Menurut Sandra, selain kepatuhan KTR yang ditandai dengan adanya regulasi tentang KTR, Kemenkes juga menilai kepatuhan KTR di sejumlah daerah. Satu yang saat ini menjadi fokus penilaian ialah kepatuhan KTR di lembaga pendidikan. Seperti diketahui lembaga pendidikan menjadi salah satu lokasi yang diatur dalam KTR.
Menurut Sandra, regulasi KTR tidak hanya berlaku bagi siswa, tetapi juga tenaga pengajar dan orang yang berada di lingkungan sekolah. Dengan demikian diharapkan prevalensi merokok remaja menurun.
Dalam sambutannya pada acara tersebut, Technical Officer Tobacco Free Initiatives Organisasi Kesehatan Dunia (WHO) Indonesia, Farukh Qureshi, menyampaikan, isu pengendalian tembakau tidak hanya terkait kesehatan, tetapi banyak aspek, dari sosial, ekonomi, politik, hingga hukum.
Oleh karena itu, diperlukan dukungan yang lebih banyak lagi dari berbagai pihak juga advokasi yang komprehensif untuk menekan prevalensi merokok di Indonesia. “Advokasi pengendalian tembakau pada aspek sosial politik butuh perjuangan,” ujar Farukh.
Menurut Kepala Dinas Kesehatan Bali Ketut Suarjaya, persoalan rokok memang sangat terkait dengan banyak aspek. Perokok yang sudah kecanduan akan cenderung membelanjakan uang lebih banyak untuk rokok daripada untuk hal lain. Bahkan, merokok juga seolah menjadi bagian dari budaya sebab dalam beberapa acara budaya kerap disajikan rokok.

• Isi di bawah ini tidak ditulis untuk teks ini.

/-- R78, R119, R120: the forms with an 8-bit immediate, sign-extended to the lane, and the shifts by a 5-bit amount.
The model's choices in it: log 13, log 25. -/
def Obligations.VectorImmediates : Prop :=
  ∀ (s : State) (c : Ctx) (m : Option ModWord) (k : Bool) (d : VReg) (a : Src) (i : BitVec 8) (n : BitVec 5),
    let f := VecForm.arith .int m k d [a] false
    let w := ModWord.get m
    let y := exactly .untyped w.sat w.negb (i.signExtend 32)
    let t := n.toNat
    VecReady s c f → Quiet c.w →
    ∀ p ∈ ([(.vaddVi m k d a i, .untyped, fun x => x + y), (.vandVi m k d a i, .untyped, fun x => onBits (· &&& ·) x y),
      (.vorVi m k d a i, .untyped, fun x => onBits (· ||| ·) x y),
      (.vxorVi m k d a i, .untyped, fun x => onBits (· ^^^ ·) x y), (.vshlVi m k d a n, .untyped, fun x => x * 2 ^ t),
      (.vshrVi m k d a n, .unsigned, fun x => x / 2 ^ t), (.vsraVi m k d a n, .signed, fun x => x / 2 ^ t),
      (.vshrrVi m k d a n, .signed, fun x => if t = 0 then x else (x + 2 ^ (t - 1)) / 2 ^ t)] :
        List (Instr × IntRead × (Int → Int))),
    WritesLanes s c (exec p.1 s) f d (fun l =>
      fitted 32 w.sat (p.2.2 (exactly p.2.1 w.sat w.nega (c.sourceLane f 0 l))))

/-- R50, R122, R123: the packed 16-bit instructions: VADD2 and VSUB2 fit each signed element into 16 bits, VMAC2 adds
both exact products to its 32-bit third source with one fit. The model's choices in it: log 13. -/
def Obligations.VectorPacked : Prop :=
  ∀ (s : State) (c : Ctx) (m : Option ModWord) (k : Bool) (d : VReg) (a b : Src),
    let f := fun third => VecForm.arith .int m k d [a, b] third
    let w := ModWord.get m
    let elem := fun (neg : Bool) (p : Lane) (j : Nat) =>
      let v := (p.extractLsb' (16 * j) 16).toInt
      if neg then -v else v
    let pair := fun (g : Int → Int → Int) (l : Nat) =>
      let x := (c.sourceLane (f false) 0 l)
      let y := (c.sourceLane (f false) 1 l)
      let r := fun j => fitted 16 w.sat (g (elem w.nega x j) (elem w.negb y j))
      ((r 1).1 ++ (r 0).1, (r 0).2 ||| (r 1).2)
    (VecReady s c (f false) → Quiet c.w →
      WritesLanes s c (exec (.vadd2I16 m k d a b) s) (f false) d (pair (· + ·))
      ∧ WritesLanes s c (exec (.vsub2I16 m k d a b) s) (f false) d (pair (· - ·)))
    ∧ (VecReady s c (f true) → Quiet c.w →
      WritesLanes s c (exec (.vmac2I16 m k d a b) s) (f true) d (fun l =>
        let x := (c.sourceLane (f true) 0 l)
        let y := (c.sourceLane (f true) 1 l)
        fitted 32 w.sat (exactly .untyped w.sat false (c.sourceLane (f true) 2 l)
          + elem w.nega x 0 * elem w.negb y 0 + elem w.nega x 1 * elem w.negb y 1)))

/-- R121, R125, R267: the compares write one condition bit per active lane into a scalar pair; ABS and NEG apply to the
exact values; a float condition is that of the formats' numbers; a compare whose active lanes hold poison consumes it: no
register is written, unless the wave ends with the delivery, and INTEG is raised at the instruction. -/
def Obligations.VectorCompares : Prop :=
  (∀ (s : State) (c : Ctx) (m : Option ModWord) (q : BitVec 4) (a b : Src),
    let f := VecForm.compare m q a b
    let w := ModWord.get m
    let val := fun (r : IntRead) (abs neg : Bool) (p : Lane) =>
      let v := exactly r 0 false p
      let v := if abs then |v| else v
      if neg then -v else v
    VecReady s c f → Quiet c.w → poisonOf (c.sources f) &&& c.f.mask = 0 →
    (∀ p ∈ ([(0, fun x y => x = y), (1, fun x y => x ≠ y), (2, fun x y => x < y), (3, fun x y => x ≤ y),
        (4, fun x y => x > y), (5, fun x y => x ≥ y)] : List (BitVec 3 × (Int → Int → Prop))),
      ∀ cond : Int → Int → Bool, (∀ x y, cond x y = true ↔ p.2 x y) →
      WritesPair s c (exec (.vcmpI32 m p.1 q a b) s) f q (fun l => cond (val .signed w.absa w.nega (c.sourceLane f 0 l))
        (val .signed w.absb w.negb (c.sourceLane f 1 l)))
      ∧ WritesPair s c (exec (.vcmpZ32 m p.1 q a b) s) f q (fun l =>
        cond (val .unsigned w.absa w.nega (c.sourceLane f 0 l)) (val .unsigned w.absb w.negb (c.sourceLane f 1 l))))
    ∧ ∀ k : BitVec 3, WritesPair s c (exec (.vfcmp m k q a b) s) f q (fun l =>
        condFp k (modFp w.absa w.nega (Fp.decode .f32 (c.sourceLane f 0 l).toNat))
          (modFp w.absb w.negb (Fp.decode .f32 (c.sourceLane f 1 l).toNat))))
  ∧ (∀ (s : State) (c : Ctx) (m : Option ModWord) (k : BitVec 3) (q : BitVec 4) (a b : Src),
    let f := VecForm.compare m q a b
    VecReady s c f → poisonOf (c.sources f) &&& c.f.mask ≠ 0 →
    ∀ i ∈ [Instr.vcmpI32 m k q a b, .vcmpZ32 m k q a b, .vfcmp m k q a b],
      ∃ t w, exec i s = .next t ∧ TabOps.find? t.waves c.wid = some w ∧ w.cause.getLsbD 10 = true
        ∧ (w.life = .ended ∨ (w.sregs = c.w.sregs ∧ w.vregs = c.w.vregs)))


/-- R58 to R60, R124: the FP32 instructions: exact operands after ABS and NEG, the exact result, SCALE, one rounding,
SAT, and the flags of each. The model's choices in it: log 13. -/
def Obligations.VectorFloats : Prop :=
  ∀ (s : State) (c : Ctx) (m : Option ModWord) (k : Bool) (d : VReg) (a b : Src),
    ∀ p ∈ ([(.vfadd m k d a b, false, fun r x y _ => sumFp r [x, y]),
      (.vfsub m k d a b, false, fun r x y _ => sumFp r [x, y.flip]), (.vfmul m k d a b, false, fun _ x y _ => mulFp x y),
      (.vfma m k d a b, true, fun r x y z => ((sumFp r [(mulFp x y).1, z]).1, (mulFp x y).2 ||| (sumFp r [(mulFp x y).1, z]).2)),
      (.vfmin m k d a b, false, fun _ x y _ => (minFp x y, 0)),
      (.vfmax m k d a b, false, fun _ x y _ => (maxFp x y, 0))] : List (Instr × Bool × (Rnd → Fp → Fp → Fp → Fp × BitVec 6))),
    let f := VecForm.arith .float m k d [a, b] p.2.1
    let w := ModWord.get m
    let num := fun i l => Fp.decode .f32 (c.sourceLane f i l).toNat
    VecReady s c f → Quiet c.w →
    WritesLanes s c (exec p.1 s) f d (fun l =>
      let x := p.2.2 (Rnd.of w.rnd) (modFp w.absa w.nega (num 0 l)) (modFp w.absb w.negb (num 1 l)) (num 2 l)
      let y := finishFp .f32 (Rnd.of w.rnd) w.scale.toInt w.sat x.1
      (BitVec.ofNat 32 y.1, x.2 ||| y.2))

/-- R50, R127, R128: the packed BF16 and FP16 instructions round each of two elements; VDOT2 adds both exact products
to its FP32 third source with one rounding. The model's choices in it: log 13, log 24. -/
def Obligations.VectorHalves : Prop :=
  ∀ (s : State) (c : Ctx) (m : Option ModWord) (k : Bool) (d : VReg) (a b : Src),
    let f := fun third => VecForm.arith .float m k d [a, b] third
    let w := ModWord.get m
    let r := Rnd.of w.rnd
    let elem := fun (fmt : Fmt) third i l j => Fp.decode fmt (((c.sourceLane (f third) i l).extractLsb' (16 * j) 16).toNat)
    let x := fun fmt third l j => modFp w.absa w.nega (elem fmt third 0 l j)
    let y := fun fmt third l j => modFp w.absb w.negb (elem fmt third 1 l j)
    (∀ p ∈ ([(.vhadd2Bf16 m k d a b, .bf16, false, fun x y _ => sumFp r [x, y]),
        (.vhadd2F16 m k d a b, .f16, false, fun x y _ => sumFp r [x, y]),
        (.vhmul2Bf16 m k d a b, .bf16, false, fun x y _ => mulFp x y),
        (.vhmul2F16 m k d a b, .f16, false, fun x y _ => mulFp x y),
        (.vhfma2Bf16 m k d a b, .bf16, true, fun x y z => fmaFp r x y z),
        (.vhfma2F16 m k d a b, .f16, true, fun x y z => fmaFp r x y z)] :
          List (Instr × Fmt × Bool × (Fp → Fp → Fp → Fp × BitVec 6))),
      VecReady s c (f p.2.2.1) → Quiet c.w →
      WritesLanes s c (exec p.1 s) (f p.2.2.1) d (fun l =>
        let z := fun j =>
          let e := p.2.2.2 (x p.2.1 p.2.2.1 l j) (y p.2.1 p.2.2.1 l j) (elem p.2.1 p.2.2.1 2 l j)
          let q := finishFp p.2.1 r w.scale.toInt w.sat e.1
          (q.1, e.2 ||| q.2)
        (BitVec.ofNat 32 ((z 0).1 + 65536 * (z 1).1), (z 0).2 ||| (z 1).2)))
    ∧ (∀ p ∈ ([(.vdot2Bf16 m k d a b, .bf16), (.vdot2F16 m k d a b, .f16)] : List (Instr × Fmt)),
      VecReady s c (f true) → Quiet c.w →
      WritesLanes s c (exec p.1 s) (f true) d (fun l =>
        let t := fun j => mulFp (x p.2 true l j) (y p.2 true l j)
        let e := sumFp r [Fp.decode .f32 (c.sourceLane (f true) 2 l).toNat, (t 0).1, (t 1).1]
        let q := finishFp .f32 r w.scale.toInt w.sat e.1
        (BitVec.ofNat 32 q.1, (t 0).2 ||| (t 1).2 ||| e.2 ||| q.2)))

/-- R69, R70, R126, R134: the VFUN instructions. VSQRT, VFRACT and VFLOOR round an exact value under the mode; the
others take the value of their function as a pattern, then SCALE and SAT with one rounding to nearest. The model's
choices in it: log 6, log 13. -/
def Obligations.VectorFunctions : Prop :=
  ∀ (s : State) (c : Ctx) (m : Option ModWord) (k : Bool) (d : VReg) (a : Src),
    let f := VecForm.arith .float m k d [a] false
    let w := ModWord.get m
    let pattern := fun l =>
      let p := c.sourceLane f 0 l
      let p := if w.absa then p &&& 0x7FFFFFFF else p
      if w.nega then p ^^^ 0x80000000 else p
    VecReady s c f → Quiet c.w →
    (∀ p ∈ ([(.vsqrt m k d a, sqrtFp), (.vfract m k d a, fractFp), (.vfloor m k d a, fun x => (floorFp x, 0))] :
        List (Instr × (Fp → Fp × BitVec 6))),
      WritesLanes s c (exec p.1 s) f d (fun l =>
        let x := p.2 (modFp w.absa w.nega (Fp.decode .f32 (c.sourceLane f 0 l).toNat))
        let y := finishFp .f32 (Rnd.of w.rnd) w.scale.toInt w.sat x.1
        (BitVec.ofNat 32 y.1, x.2 ||| y.2)))
    ∧ (∀ p ∈ ([(.vrcp m k d a, rcpFp), (.vrsq m k d a, rsqFp), (.vrrt m k d a, rrtFp), (.vsint m k d a, sinFp),
        (.vcost m k d a, cosFp), (.vexp2 m k d a, exp2Fp), (.vlog2 m k d a, log2Fp)] :
          List (Instr × (Lane → Nat × BitVec 6))),
      WritesLanes s c (exec p.1 s) f d (fun l =>
        let x := p.2 (pattern l)
        let y := finishFp .f32 .rne w.scale.toInt w.sat (Fp.decode .f32 x.1)
        (BitVec.ofNat 32 y.1, x.2 ||| y.2)))

/-- R130: VCVT converts the elements that a lane of both formats holds, element by element; a 64-bit destination is a
pair and ends the chain (R40). The model's choices in it: log 13, and log 73 for a pair under a partial MASK. -/
def Obligations.VectorConversions : Prop :=
  ∀ (s : State) (c : Ctx) (m : Option ModWord) (k : Bool) (d : VReg) (a : Src) (e q : BitVec 4),
    let f := VecForm.convert m k d a e q
    let w := c.entered f
    let wide := w.source64 a
    let xs := if 12 ≤ q.toNat then [wide.1, wide.2] else [w.source (c.chain f) a]
    let input := fun l => if 12 ≤ q.toNat then (wide.2.lane l ++ wide.1.lane l).toNat else ((w.source (c.chain f) a).lane l).toNat
    let out := fun l => convLane (ModWord.get m) (Num.of e) (Num.of q) (input l)
    let flags := (List.range c.w.width).foldl (fun fl l => fl ||| if c.f.mask.getLsbD l then (out l).2 else 0) 0
    VecReady s c f → Quiet c.w →
    (e.toNat < 12 → LeavesWave s c (exec (.vcvt m k d a e q) s)
      (c.vectorAfter f (vregsWith w c.f.mask k d (fun l => BitVec.ofNat 32 (out l).1) (c.lowest f xs) (poisonOf xs))
        (latchWith c.w c.f.mask (fun l => BitVec.ofNat 32 (out l).1) (c.lowest f xs) (poisonOf xs)) flags) c.following)
    ∧ (12 ≤ e.toNat → WritesWide s c (exec (.vcvt m k d a e q) s) f d (fun l => BitVec.ofNat 64 (out l).1) (poisonOf xs)
      (c.lowest f xs) flags)

/-- R68, R116, R136 to R140: the lane movements. A slide takes unit i − n (up) or i + n (down) of the source, or a
unit of the fill where that lies outside; VSWAPP exchanges neighbours; VPERM takes the lane that b names and VBCAST
the one that lane 0 of b names, 0 where there is none; poison moves with its lane. VRED gives every active lane the
value of one tree over all lanes, inactive ones at the operation's identity, the lower lane on the left at every node;
poison of any active lane reaches every active lane. The model's choices in it: log 13. -/
def Obligations.LaneMovement : Prop :=
  (∀ (s : State) (c : Ctx) (m : Option ModWord) (k : Bool) (d : VReg) (a b : Src) (n : BitVec 7),
    let W := c.w.width
    (∀ u : BitVec 1, ∀ up : Bool,
      let f := VecForm.arith .slide m k d [a] false
      let x := (c.entered f).source (c.chain f) a
      let fill := match m with
        | some m => (c.entered f).source (c.chain f) m.srcc
        | none => ⟨[], (c.entered f).eg, 0⟩
      let size := if u = 1 then 2 * W else W
      let n' := min n.toNat size
      let from' := fun i => if up then (if n' ≤ i then (x, i - n') else (fill, size - n' + i))
        else (if i + n' < size then (x, i + n') else (fill, i + n' - size))
      let lane := fun l => if u = 1 then
          let half := fun i => ((from' i).1.lane ((from' i).2 / 2)).extractLsb' (16 * ((from' i).2 % 2)) 16
          half (2 * l + 1) ++ half (2 * l)
        else (from' l).1.lane (from' l).2
      let bad := fun l => if u = 1 then
          (from' (2 * l)).1.poison.getLsbD ((from' (2 * l)).2 / 2)
            || (from' (2 * l + 1)).1.poison.getLsbD ((from' (2 * l + 1)).2 / 2)
        else (from' l).1.poison.getLsbD (from' l).2
      VecReady s c f → Quiet c.w →
      WritesMoved s c (exec (if up then .vslideUp m k d a u n else .vslideDn m k d a u n) s) f d lane bad
        (c.lowest f (if m.isSome then [x, fill] else [x])))
    ∧ (let f := VecForm.bare k [a] (.v32 d)
       let x := (c.entered f).source (c.chain f) a
       VecReady s c f → Quiet c.w →
       WritesMoved s c (exec (.vswapp k d a) s) f d (fun l => x.lane (if l % 2 = 0 then l + 1 else l - 1))
         (fun l => x.poison.getLsbD (if l % 2 = 0 then l + 1 else l - 1)) (c.lowest f [x]))
    ∧ (let f := VecForm.bare k [a, b] (.v32 d)
       let x := (c.entered f).source (c.chain f) a
       let y := (c.entered f).source (c.chain f) b
       VecReady s c f → Quiet c.w →
       WritesMoved s c (exec (.vperm k d a b) s) f d (fun l => if (y.lane l).toNat < W then x.lane (y.lane l).toNat else 0)
         (fun l => y.poison.getLsbD l || (decide ((y.lane l).toNat < W) && x.poison.getLsbD (y.lane l).toNat))
         (c.lowest f [x, y])
       ∧ WritesMoved s c (exec (.vbcast k d a b) s) f d
         (fun _ => if (y.lane 0).toNat < W then x.lane (y.lane 0).toNat else 0)
         (fun _ => y.poison.getLsbD 0 || (decide ((y.lane 0).toNat < W) && x.poison.getLsbD (y.lane 0).toNat))
         (c.lowest f [x, y])))
  ∧ (∀ (s : State) (c : Ctx) (m : Option ModWord) (k : Bool) (d : VReg) (a : Src) (o fm : BitVec 4),
    let f := VecForm.arith .red m k d [a] false
    let x := (c.entered f).source (c.chain f) a
    let xs := (List.range c.w.width).map (fun l =>
      if c.f.mask.getLsbD l then (x.lane l).toNat else redIdentity o.toNat fm.toNat)
    let r := redTree o.toNat fm.toNat (Rnd.of (ModWord.get m).rnd) 7 xs
    let g := c.lowest f [x]
    let p := if x.poison &&& c.f.mask = 0 then 0 else c.f.mask
    VecReady s c f → Quiet c.w →
    LeavesWave s c (exec (.vred m k d a o fm) s)
      (c.vectorAfter f (vregsWith (c.entered f) c.f.mask k d (fun _ => BitVec.ofNat 32 r.1) g p)
        (latchWith c.w c.f.mask (fun _ => BitVec.ofNat 32 r.1) g p) (if c.f.mask = 0 then 0 else r.2)) c.following)
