section
variable (w : Wave) (i : Nat) (f : Fragment)
@[simp] theorem Wave.setFrag_grid : (w.setFrag i f).grid = w.grid := rfl
@[simp] theorem Wave.setFrag_nb : (w.setFrag i f).nb = w.nb := rfl
@[simp] theorem Wave.setFrag_team : (w.setFrag i f).team = w.team := rfl
@[simp] theorem Wave.setFrag_idx : (w.setFrag i f).idx = w.idx := rfl
@[simp] theorem Wave.setFrag_width : (w.setFrag i f).width = w.width := rfl
@[simp] theorem Wave.setFrag_life : (w.setFrag i f).life = w.life := rfl
@[simp] theorem Wave.setFrag_handle : (w.setFrag i f).handle = w.handle := rfl
@[simp] theorem Wave.setFrag_issueDie : (w.setFrag i f).issueDie = w.issueDie := rfl
@[simp] theorem Wave.setFrag_die : (w.setFrag i f).die = w.die := rfl
@[simp] theorem Wave.setFrag_core : (w.setFrag i f).core = w.core := rfl
@[simp] theorem Wave.setFrag_slot : (w.setFrag i f).slot = w.slot := rfl
@[simp] theorem Wave.setFrag_nv : (w.setFrag i f).nv = w.nv := rfl
@[simp] theorem Wave.setFrag_ns : (w.setFrag i f).ns = w.ns := rfl
@[simp] theorem Wave.setFrag_launchG : (w.setFrag i f).launchG = w.launchG := rfl
@[simp] theorem Wave.setFrag_sregs : (w.setFrag i f).sregs = w.sregs := rfl
@[simp] theorem Wave.setFrag_vregs : (w.setFrag i f).vregs = w.vregs := rfl
@[simp] theorem Wave.setFrag_latches : (w.setFrag i f).latches = w.latches := rfl
@[simp] theorem Wave.setFrag_chainFrag : (w.setFrag i f).chainFrag = w.chainFrag := rfl
@[simp] theorem Wave.setFrag_chainDis : (w.setFrag i f).chainDis = w.chainDis := rfl
@[simp] theorem Wave.setFrag_alts : (w.setFrag i f).alts = w.alts := rfl
@[simp] theorem Wave.setFrag_faults : (w.setFrag i f).faults = w.faults := rfl
@[simp] theorem Wave.setFrag_doneRegs : (w.setFrag i f).doneRegs = w.doneRegs := rfl
@[simp] theorem Wave.setFrag_flg : (w.setFrag i f).flg = w.flg := rfl
@[simp] theorem Wave.setFrag_aflg : (w.setFrag i f).aflg = w.aflg := rfl
@[simp] theorem Wave.setFrag_gst : (w.setFrag i f).gst = w.gst := rfl
@[simp] theorem Wave.setFrag_egNext : (w.setFrag i f).egNext = w.egNext := rfl
@[simp] theorem Wave.setFrag_cause : (w.setFrag i f).cause = w.cause := rfl
@[simp] theorem Wave.setFrag_tpc : (w.setFrag i f).tpc = w.tpc := rfl
@[simp] theorem Wave.setFrag_tmask : (w.setFrag i f).tmask = w.tmask := rfl
@[simp] theorem Wave.setFrag_tinfo : (w.setFrag i f).tinfo = w.tinfo := rfl
@[simp] theorem Wave.setFrag_ilen : (w.setFrag i f).ilen = w.ilen := rfl
@[simp] theorem Wave.setFrag_inh : (w.setFrag i f).inh = w.inh := rfl
@[simp] theorem Wave.setFrag_drain : (w.setFrag i f).drain = w.drain := rfl
@[simp] theorem Wave.setFrag_evpend : (w.setFrag i f).evpend = w.evpend := rfl
@[simp] theorem Wave.setFrag_evmask : (w.setFrag i f).evmask = w.evmask := rfl
@[simp] theorem Wave.setFrag_maskNew : (w.setFrag i f).maskNew = w.maskNew := rfl
@[simp] theorem Wave.setFrag_maskAt : (w.setFrag i f).maskAt = w.maskAt := rfl
@[simp] theorem Wave.setFrag_evv : (w.setFrag i f).evv = w.evv := rfl
@[simp] theorem Wave.setFrag_binds : (w.setFrag i f).binds = w.binds := rfl
@[simp] theorem Wave.setFrag_counts : (w.setFrag i f).counts = w.counts := rfl
@[simp] theorem Wave.setFrag_tokScope : (w.setFrag i f).tokScope = w.tokScope := rfl
@[simp] theorem Wave.setFrag_evovf : (w.setFrag i f).evovf = w.evovf := rfl
@[simp] theorem Wave.setFrag_frags : (w.setFrag i f).frags = setAt w.frags i (some f) := rfl
@[simp] theorem Wave.setFrag_recs : (w.setFrag i f).recs = w.recs := rfl
@[simp] theorem Wave.setFrag_origin : (w.setFrag i f).origin = w.origin := rfl
@[simp] theorem Wave.setFrag_ginj : (w.setFrag i f).ginj = w.ginj := rfl
@[simp] theorem Wave.setFrag_batches : (w.setFrag i f).batches = w.batches := rfl
@[simp] theorem Wave.setFrag_tileBad : (w.setFrag i f).tileBad = w.tileBad := rfl
@[simp] theorem Wave.setFrag_tileOpen : (w.setFrag i f).tileOpen = w.tileOpen := rfl
@[simp] theorem Wave.setFrag_pendRegs : (w.setFrag i f).pendRegs = w.pendRegs := rfl
@[simp] theorem Wave.setFrag_nbarRec : (w.setFrag i f).nbarRec = w.nbarRec := rfl
@[simp] theorem Wave.setFrag_issued : (w.setFrag i f).issued = w.issued := rfl
@[simp] theorem Wave.setFrag_stopAt : (w.setFrag i f).stopAt = w.stopAt := rfl
@[simp] theorem Wave.setFrag_marked : (w.setFrag i f).marked = w.marked := rfl
end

Kepala Dinas Kabupaten Klungkung Ni Made Adi Swapatni menambahkan, pada kegiatan adat biasanya banyak orang merokok, seperti di saat Ngaben.
Meski demikian, di salah satu wilayah adat di Kecamatan Nusa Penida, Klungkung, majelis agama setempat telah membuat kesepakatan bahwa tidak diperkenankan merokok pada acara adat atau pertemuan masyarakat. Mereka yang melanggar didenda empat kilogram beras. Kesepakatan ini ditegakkan oleh pecalang setempat.
Menurut Swapatni, contoh bagus di Desa Pakraman tersebut menurut rencana direplikasi ke desa lain di Klungkung. Saat ini, sosialisasi hal itu dilakukan oleh Bupati Klungkung ke daerah lain.